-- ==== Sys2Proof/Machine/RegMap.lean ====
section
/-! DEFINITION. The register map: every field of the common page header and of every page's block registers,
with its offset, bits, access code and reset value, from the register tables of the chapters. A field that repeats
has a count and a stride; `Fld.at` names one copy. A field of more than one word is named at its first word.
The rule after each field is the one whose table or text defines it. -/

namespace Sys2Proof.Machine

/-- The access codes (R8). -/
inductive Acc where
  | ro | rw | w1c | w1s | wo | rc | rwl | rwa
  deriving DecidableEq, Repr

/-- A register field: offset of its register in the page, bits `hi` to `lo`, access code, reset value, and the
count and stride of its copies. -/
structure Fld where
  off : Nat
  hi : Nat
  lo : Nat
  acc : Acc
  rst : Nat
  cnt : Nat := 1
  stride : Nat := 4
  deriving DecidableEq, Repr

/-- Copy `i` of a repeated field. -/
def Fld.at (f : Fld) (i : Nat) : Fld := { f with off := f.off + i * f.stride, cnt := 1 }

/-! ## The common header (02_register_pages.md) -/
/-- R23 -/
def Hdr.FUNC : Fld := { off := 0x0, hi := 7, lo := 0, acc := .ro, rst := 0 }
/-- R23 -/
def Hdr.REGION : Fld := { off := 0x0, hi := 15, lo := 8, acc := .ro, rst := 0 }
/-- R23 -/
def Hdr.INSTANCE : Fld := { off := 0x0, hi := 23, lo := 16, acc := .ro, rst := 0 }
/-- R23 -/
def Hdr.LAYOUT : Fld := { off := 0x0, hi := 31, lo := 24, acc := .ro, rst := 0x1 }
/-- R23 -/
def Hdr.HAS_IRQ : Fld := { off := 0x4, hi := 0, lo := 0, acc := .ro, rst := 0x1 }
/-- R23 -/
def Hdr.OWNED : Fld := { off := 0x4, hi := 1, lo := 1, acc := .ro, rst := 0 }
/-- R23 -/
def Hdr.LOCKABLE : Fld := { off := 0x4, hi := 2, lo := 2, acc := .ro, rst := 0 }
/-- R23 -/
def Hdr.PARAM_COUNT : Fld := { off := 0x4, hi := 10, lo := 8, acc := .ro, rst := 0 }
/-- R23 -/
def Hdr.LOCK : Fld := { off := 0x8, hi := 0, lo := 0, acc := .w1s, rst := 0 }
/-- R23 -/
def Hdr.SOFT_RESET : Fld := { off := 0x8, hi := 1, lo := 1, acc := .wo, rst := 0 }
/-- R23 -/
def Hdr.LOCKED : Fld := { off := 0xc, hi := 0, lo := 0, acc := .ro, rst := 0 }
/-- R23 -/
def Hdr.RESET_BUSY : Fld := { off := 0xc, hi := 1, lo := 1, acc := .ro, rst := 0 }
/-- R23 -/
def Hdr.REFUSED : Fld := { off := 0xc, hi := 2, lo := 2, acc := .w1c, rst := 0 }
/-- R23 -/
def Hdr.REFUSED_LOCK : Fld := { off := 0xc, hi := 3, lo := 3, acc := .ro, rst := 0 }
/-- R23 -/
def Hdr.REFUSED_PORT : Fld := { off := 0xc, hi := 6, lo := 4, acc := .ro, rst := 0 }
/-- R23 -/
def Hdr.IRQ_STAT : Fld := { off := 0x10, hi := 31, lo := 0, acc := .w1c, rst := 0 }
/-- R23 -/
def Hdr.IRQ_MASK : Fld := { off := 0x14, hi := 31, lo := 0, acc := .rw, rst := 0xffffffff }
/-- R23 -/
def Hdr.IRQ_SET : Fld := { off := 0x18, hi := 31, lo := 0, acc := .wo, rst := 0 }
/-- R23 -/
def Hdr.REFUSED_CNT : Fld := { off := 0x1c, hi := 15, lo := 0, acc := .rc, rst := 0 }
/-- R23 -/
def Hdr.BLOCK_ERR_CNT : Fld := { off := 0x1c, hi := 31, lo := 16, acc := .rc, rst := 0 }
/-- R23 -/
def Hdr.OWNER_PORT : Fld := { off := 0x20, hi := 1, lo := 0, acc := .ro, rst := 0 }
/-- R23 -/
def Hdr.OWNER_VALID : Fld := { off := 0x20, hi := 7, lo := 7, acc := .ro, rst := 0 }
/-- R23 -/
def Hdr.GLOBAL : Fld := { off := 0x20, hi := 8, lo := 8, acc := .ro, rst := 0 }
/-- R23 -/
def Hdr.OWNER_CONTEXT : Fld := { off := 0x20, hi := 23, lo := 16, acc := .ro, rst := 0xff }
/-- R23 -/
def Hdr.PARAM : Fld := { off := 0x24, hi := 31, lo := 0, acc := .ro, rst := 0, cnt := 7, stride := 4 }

(Work task) Please report every line in the entries above that holds the string "where".

(Response to this exercise)
inductive Acc where
structure Fld where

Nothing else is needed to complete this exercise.